Other electromagnetic field components are deduced with the same manner.
From Eqns. (1a) and (2a) each component of the electric or magnetic field on the cube is surrounded by four components of the magnetic and electrical field, respectively, (Figure 1).
E is the electric field, H is the magnetic field; µ, σ, and ε are, respectively, the magnetic permeability, the electric conductivity, and the dielectric permittivity of the considered medium (air or ground).
Figure 1. Spatial Yee discretization grid
The FDTD algorithm requires specific considerations. The grid size should be a fraction of wavelength. In addition, to avoid numerical instabilities, the time increment should be determined satisfying the electric current’ stability criterion, namely,
$\Delta t \leq \frac{1}{C \cdot \sqrt{\frac{1}{(\Delta x)^{2}}+\frac{1}{(\Delta y)^{2}}+\frac{1}{(\Delta z)^{2}}}}$ (3)
where, c is the light celerity, ∆x, ∆y and ∆z special steps for axes x, y and z in Cartesian coordinate system.
The computational volume discretised must be truncated with the absorbing boundaries to minimize the parasitic reflections which can distort the results.
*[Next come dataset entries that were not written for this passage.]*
-- ==== Sys2Proof/Tests/Slice0.lean ====
section
/-! SUPPORT. Tests of the model: words written out from the spec's encoding tables, ill-formed terms, one-step tests on small states,
and a state for the hypotheses of every statement. -/

open Sys2Proof Sys2Proof.Machine

namespace Sys2Proof.Tests

set_option synthInstance.maxSize 2000
set_option Elab.async false

/-! ### Words written out from Tables 2.1 to 2.11 -/

/-- The words decode to the instruction, which is well-formed and encodes to them. -/
def reads (p : List Word × Instr) : Bool := decodeWords p.1 == .ok p.2 p.1.length && p.2.wf && encode p.2 == p.1

theorem test_decode_control : [
    ([0x00000000#32], Instr.nop ⟨false⟩),
    ([0x003FFFFA#32], Instr.bra ⟨false, 262143, .mask 2⟩),
    ([0x0042FFFC#32], Instr.brsz ⟨none, false, 5, 32764⟩),
    ([0x00600003#32], Instr.brsnz ⟨none, false, 0, 3⟩),
    ([0x00800801#32], Instr.jmp ⟨none, false, 0, 4, 0, .mask 1⟩),
    ([0x00BFC000#32], Instr.jmps ⟨none, false, 63, 16384⟩),
    ([0x00D00007#32], Instr.call ⟨false, 131072, .all⟩),
    ([0x00E07C07#32], Instr.callv ⟨none, false, 0, 62, 0, .all⟩),
    ([0x01000007#32], Instr.ret ⟨none, false, 0, 0, 0, .all⟩),
    ([0x01200005#32], Instr.exit ⟨none, false, 0, 0, 0, .mask 5⟩),
    ([0x01400000#32], Instr.yield ⟨none, false, 0, 0, 0, .mask 0⟩),
    ([0x01600007#32], Instr.setpri ⟨none, false, 0, 7⟩),
    ([0x81600000#32, 0x00047FF0#32, 0x00000000#32], Instr.setpriExt ⟨none, false, .dflt, 0, false, 0, .vec 0, .sca 127, .vec 0, .vec 0, 15⟩),
    ([0x01800083#32], Instr.reform ⟨false, 16, .mask 3⟩),
    ([0x01A48064#32], Instr.sleep ⟨none, false, 9, 100⟩),
    ([0x01C00007#32], Instr.trap ⟨false, 0, .all⟩),
    ([0x21E00000#32], Instr.bkpt ⟨true⟩)].all reads = true := by decide +kernel

theorem test_decode_lanes : [
    ([0x82000C01#32, 0x904005F0#32, 0x00000000#32], Instr.vote ⟨none, false, .dflt, 3, false, 1, .msk 4, .vec 5, .vec 0, .vec 0, 15⟩),
    ([0x82000002#32, 0x006005F0#32, 0x90700000#32], Instr.vote ⟨none, false, .dflt, 0, false, 2, .vec 6, .vec 5, .msk 7, .vec 0, 15⟩),
    ([0x82270C01#32, 0x006005FC#32, 0x00000001#32], Instr.shfl ⟨none, false, .n32, 3, false, 1, .vec 6, .vec 5, .vec 0, .imm16 1, 15⟩),
    ([0x824A0005#32, 0x009008F0#32, 0x00000000#32], Instr.scan ⟨none, false, .f32, 0, false, 5, .vec 9, .vec 8, .vec 0, .vec 0, 15⟩),
    ([0x82630400#32, 0x40300AF0#32, 0x40B00000#32], Instr.gred ⟨none, false, .i32, 1, false, 0, .sca 3, .vec 10, .sca 11, .vec 0, 15⟩),
    ([0x82880001#32, 0x006004F0#32, 0x00000000#32], Instr.matchLanes ⟨none, false, .n64, 0, false, 1, .vec 6, .vec 4, .vec 0, .vec 0, 15⟩),
    ([0x82A00001#32, 0x006005F4#32, 0x00000002#32], Instr.bcast ⟨none, false, .dflt, 0, false, 1, .vec 6, .vec 5, .vec 0, .sca 2, 15⟩),
    ([0x82C00800#32, 0x006405F0#32, 0x00000000#32], Instr.lmap ⟨none, false, .dflt, 2, false, 0, .vec 6, .sca 5, .vec 0, .vec 0, 15⟩),
    ([0x82E00401#32, 0x407005F0#32, 0x00000000#32], Instr.first ⟨none, false, .dflt, 1, false, 1, .sca 7, .vec 5, .vec 0, .vec 0, 15⟩)].all reads = true := by decide +kernel

theorem test_decode_integer_base : [
    ([0x04028817#32], Instr.iadd ⟨none, false, 5, 4, 2, .all⟩),
    ([0x04228813#32], Instr.isub ⟨none, false, 5, 4, 2, .mask 3⟩),
    ([0x047F83F6#32], Instr.imul ⟨none, false, 63, 1, 62, .scalar⟩),
    ([0x049F83F6#32], Instr.imulh ⟨none, false, 63, 1, 62, .scalar⟩),
    ([0x04FF83F6#32], Instr.imin ⟨none, false, 63, 1, 62, .scalar⟩),
    ([0x051F83F6#32], Instr.imax ⟨none, false, 63, 1, 62, .scalar⟩),
    ([0x055F83F6#32], Instr.iand ⟨none, false, 63, 1, 62, .scalar⟩),
    ([0x057F83F6#32], Instr.ior ⟨none, false, 63, 1, 62, .scalar⟩),
    ([0x059F83F6#32], Instr.ixor ⟨none, false, 63, 1, 62, .scalar⟩),
    ([0x05BF83F6#32], Instr.iandn ⟨none, false, 63, 1, 62, .scalar⟩),
    ([0x05DF83F6#32], Instr.shl ⟨none, false, 63, 1, 62, .scalar⟩),
    ([0x05FF83F6#32], Instr.shr ⟨none, false, 63, 1, 62, .scalar⟩),
    ([0x061F83F6#32], Instr.sar ⟨none, false, 63, 1, 62, .scalar⟩),
    ([0x063F83F6#32], Instr.rot ⟨none, false, 63, 1, 62, .scalar⟩),
    ([0x0523C207#32], Instr.iabs ⟨none, false, 7, 33, 0, .all⟩),
    ([0x06A3C207#32], Instr.popc ⟨none, false, 7, 33, 0, .all⟩),
    ([0x06C3C207#32], Instr.clz ⟨none, false, 7, 33, 0, .all⟩),
    ([0x06E3C207#32], Instr.ctz ⟨none, false, 7, 33, 0, .all⟩),
    ([0x0703C207#32], Instr.brev ⟨none, false, 7, 33, 0, .all⟩),
    ([0x0763C207#32], Instr.mov ⟨none, false, 7, 33, 0, .all⟩)].all reads = true := by decide +kernel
In general the most used limits in the literature are: Mur, Liao’s, Perfect Matched Layer PML, Uniaxial Perfect Matched Layer UPML (Taflove's study [15]). In our case we have introduced the secondorder Liao’s absorbing boundaries conditions because it functions well in the case of lossy materials, which corresponds to the ground being conductive [16].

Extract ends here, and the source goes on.